The Brutos Application Framework is MVC controller written in Java. Designed to reduce the complexity of 
web development, with configurable mapping, view resolution as well as support for uploading and downloading files. 
Can be configured using XML, annotations and CoC.

The framework follows the below principles:
 flexibility;
 loose coupling and
 productivity.

Release bundle downloads
The Brutos team provides release bundles hosted on the SourceForge File Release System, in ZIP. 

Each release bundle contains JARs, documentation, source code, and other information.

You can download releases of Brutos, from the list at .

Maven repository artifacts
They are produced a number of artifacts. All under the org.brandao directory.

 brutos-core: The main artifact, it is needed to build applications using the Brutos native APIs.
 brutos-annotation: Optional artifact that allows building applications using annotations. This artifact depends on the brutos-core.
 brutos-web: Optional artifact that allows building web applications. This artifact depends on the brutos-core.

The official repository is .

How to configure?

Register the listener in web.xml

<listener>
    <listener-class>org.brandao.brutos.web.ContextLoaderListener</listener-class>
</listener>

Register the filter in web.xml

<filter>
        <filter-name>Brutos Framework Filter</filter-name>
        <filter-class>org.brandao.brutos.web.http.BrutosRequestFilter</filter-class>
    </filter>
    <filter-mapping>
        <filter-name>Brutos Framework Filter</filter-name>
        <url-pattern>*</url-pattern>
        <dispatcher>REQUEST</dispatcher>
        <dispatcher>FORWARD</dispatcher>
        <dispatcher>INCLUDE</dispatcher>
        <dispatcher>ERROR</dispatcher>
    </filter-mapping>
</filter>

Attention: If you are using a container that supports the Servlet 3.0 specification, the registration of ContextLoadListener and DispatcherServlet or BrutosRequestFilter are not necessary. They will be automatically registered.

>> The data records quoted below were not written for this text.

/-! ### The bus passage -/

/-- A read (R51): taken with RDY low and its access asked for at once; completed with the word as DRAM holds it. -/
def Obligations.AReadPassesThrough : Prop :=
  (∀ (a : Addr) (s : State), s.Ready → s.sysclr = false → s.passage.inHand = none →
    exec (.busRead a) s = .next (State.afterEvent { s with
      passage := { s.passage with inHand := some (.read a), presented := none, rdy := false }
      port := { s.port with passWaiting := true } })) ∧
  ∀ (a : Addr) (s : State), s.Ready → s.port.current = some .passthrough → s.passage.inHand = some (.read a) →
    exec .passthroughReadDone s = .next (State.afterEvent { s with
      passage := { s.passage with inHand := none, stallTimer := none, rdy := true, busData := s.readWord a }
      port := { s.port with current := none, deciding := true } })

/-- The guard decision of a write (R58, and R61 for a stall limit of 0). -/
def Obligations.AWriteReceivesItsGuardDecision : Prop :=
  ∀ (a : Addr) (ubs lbs : Bool) (data : Word) (s : State), s.Ready → s.sysclr = false → s.passage.inHand = none →
    let needs := s.seq.panel = .lit ∧ (ubs = true ∨ lbs = true) ∧ s.standing.base ≤ a.toNat ∧
      a.toNat < s.standing.base + s.standing.height * s.standing.pitch
    let free := s.capture.records.length + s.capture.reservations < 16
    let held (d : GuardDecision) (stall : Timer) : Passage :=
      { s.passage with
        inHand := some (.write a (lanesOf ubs lbs) data d), presented := none, stallTimer := stall, rdy := false }
    let asked : MemoryPort := { s.port with passWaiting := true }
    (¬needs → exec (.busWrite a ubs lbs data) s =
      .next (State.afterEvent { s with passage := held .unplaced none, port := asked })) ∧
    (needs → free → exec (.busWrite a ubs lbs data) s =
      .next (State.afterEvent { s with
        capture := { s.capture with reservations := s.capture.reservations + 1 }
        passage := held .placed none
        port := asked })) ∧
    (needs → ¬free → s.standing.stallLimit ≠ 0 → exec (.busWrite a ubs lbs data) s =
      .next (State.afterEvent { s with passage := held .held (some s.standing.stallLimit) })) ∧
    (needs → ¬free → s.standing.stallLimit = 0 → exec (.busWrite a ubs lbs data) s =
      .next (State.afterEvent { s with passage := held .expired none, port := asked }))

/-- A HELD write is settled by the place given to it or by its stall timer, whichever comes first (R60). -/
def Obligations.AHeldWriteIsSettledOnce : Prop :=
  ∀ (a : Addr) (lanes : Option Lanes) (data : Word) (s : State), s.passage.inHand = some (.write a lanes data .held) →
    (s.por = false → s.capture.records.length + s.capture.reservations < 16 →
      exec .heldWritePlaced s = .next (State.afterEvent { s with
        capture := { s.capture with reservations := s.capture.reservations + 1 }
        passage := { s.passage with
          inHand := some (.write a lanes data .placed), presented := none, stallTimer := none, rdy := false }
        port := { s.port with passWaiting := true } })) ∧
    (s.Ready → s.passage.stallTimer ≠ none → exec .stallExpiry s = .next (State.afterEvent { s with
      passage := { s.passage with
        inHand := some (.write a lanes data .expired), presented := none, stallTimer := none, rdy := false }
      port := { s.port with passWaiting := true } })) ∧
    (∀ d, d ≠ .held → ∀ t : State, t.Ready → t.passage.inHand = some (.write a lanes data d) →
      exec .stallExpiry t = .next t)
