-- ==== Sys2Proof/Laws/State.lean ====
section
/-! SUPPORT. What each operation over State leaves as it was, field by field: no later proof unfolds a record
update to learn that a field is kept. -/

namespace Sys2Proof.Machine

@[simp] theorem State.endGrant_keeps (s : State) :
    s.endGrant.pending = s.pending ∧ s.endGrant.dram = s.dram ∧ s.endGrant.dramEpoch = s.dramEpoch ∧
    s.endGrant.straps = s.straps ∧ s.endGrant.por = s.por ∧ s.endGrant.sysclr = s.sysclr ∧
    s.endGrant.standing = s.standing ∧ s.endGrant.passage = s.passage ∧ s.endGrant.capture = s.capture ∧
    s.endGrant.render = s.render ∧ s.endGrant.queue = s.queue ∧ s.endGrant.stale = s.stale ∧
    s.endGrant.address = s.address ∧ s.endGrant.glass = s.glass ∧ s.endGrant.seq = s.seq ∧
    s.endGrant.copy = s.copy ∧ s.endGrant.control = s.control ∧ s.endGrant.report = s.report ∧
    s.endGrant.port.refreshWaiting = s.port.refreshWaiting ∧ s.endGrant.port.passWaiting = s.port.passWaiting ∧
    s.endGrant.port.reportWaiting = s.port.reportWaiting ∧ s.endGrant.port.renderWaiting = s.port.renderWaiting ∧
    s.endGrant.port.copyWaiting = s.port.copyWaiting ∧ s.endGrant.port.pendingRefresh = s.port.pendingRefresh ∧
    s.endGrant.port.refreshTimer = s.port.refreshTimer ∧ s.endGrant.port.refreshRow = s.port.refreshRow ∧
    s.endGrant.port.deciding = true ∧ s.endGrant.port.ties = s.port.ties := by
  repeat' first | exact rfl | constructor

@[simp] theorem State.askPassthrough_keeps (s : State) :
    s.askPassthrough.pending = s.pending ∧ s.askPassthrough.dram = s.dram ∧
    s.askPassthrough.dramEpoch = s.dramEpoch ∧ s.askPassthrough.straps = s.straps ∧ s.askPassthrough.por = s.por ∧
    s.askPassthrough.sysclr = s.sysclr ∧ s.askPassthrough.standing = s.standing ∧
    s.askPassthrough.passage = s.passage ∧ s.askPassthrough.capture = s.capture ∧
    s.askPassthrough.render = s.render ∧ s.askPassthrough.queue = s.queue ∧ s.askPassthrough.stale = s.stale ∧
    s.askPassthrough.address = s.address ∧ s.askPassthrough.glass = s.glass ∧ s.askPassthrough.seq = s.seq ∧
    s.askPassthrough.copy = s.copy ∧ s.askPassthrough.control = s.control ∧ s.askPassthrough.report = s.report ∧
    s.askPassthrough.port.current = s.port.current ∧ s.askPassthrough.port.refreshWaiting = s.port.refreshWaiting ∧
    s.askPassthrough.port.reportWaiting = s.port.reportWaiting ∧
    s.askPassthrough.port.renderWaiting = s.port.renderWaiting ∧
    s.askPassthrough.port.copyWaiting = s.port.copyWaiting ∧
    s.askPassthrough.port.pendingRefresh = s.port.pendingRefresh ∧
    s.askPassthrough.port.refreshTimer = s.port.refreshTimer ∧
    s.askPassthrough.port.refreshRow = s.port.refreshRow ∧
    s.askPassthrough.port.deciding = s.port.deciding ∧ s.askPassthrough.port.ties = s.port.ties := by
  repeat' first | exact rfl | constructor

Register the artifacts in pom.xml

...
<dependencies>
  <dependency>
      <groupId>org.brandao</groupId>
      <artifactId>brutos-core</artifactId>
      <version>2.0-rc3</version>
  </dependency>
  <dependency>
     <groupId>org.brandao</groupId>
     <artifactId>brutos-web</artifactId>
     <version>2.0-rc3</version>
  </dependency>
  <dependency>
     <groupId>org.brandao</groupId>
     <artifactId>brutos-annotation</artifactId>
     <version>2.0-rc3</version>
  </dependency>
</dependencies>
...

Create the file brutos-config.xml in /WEB-INF.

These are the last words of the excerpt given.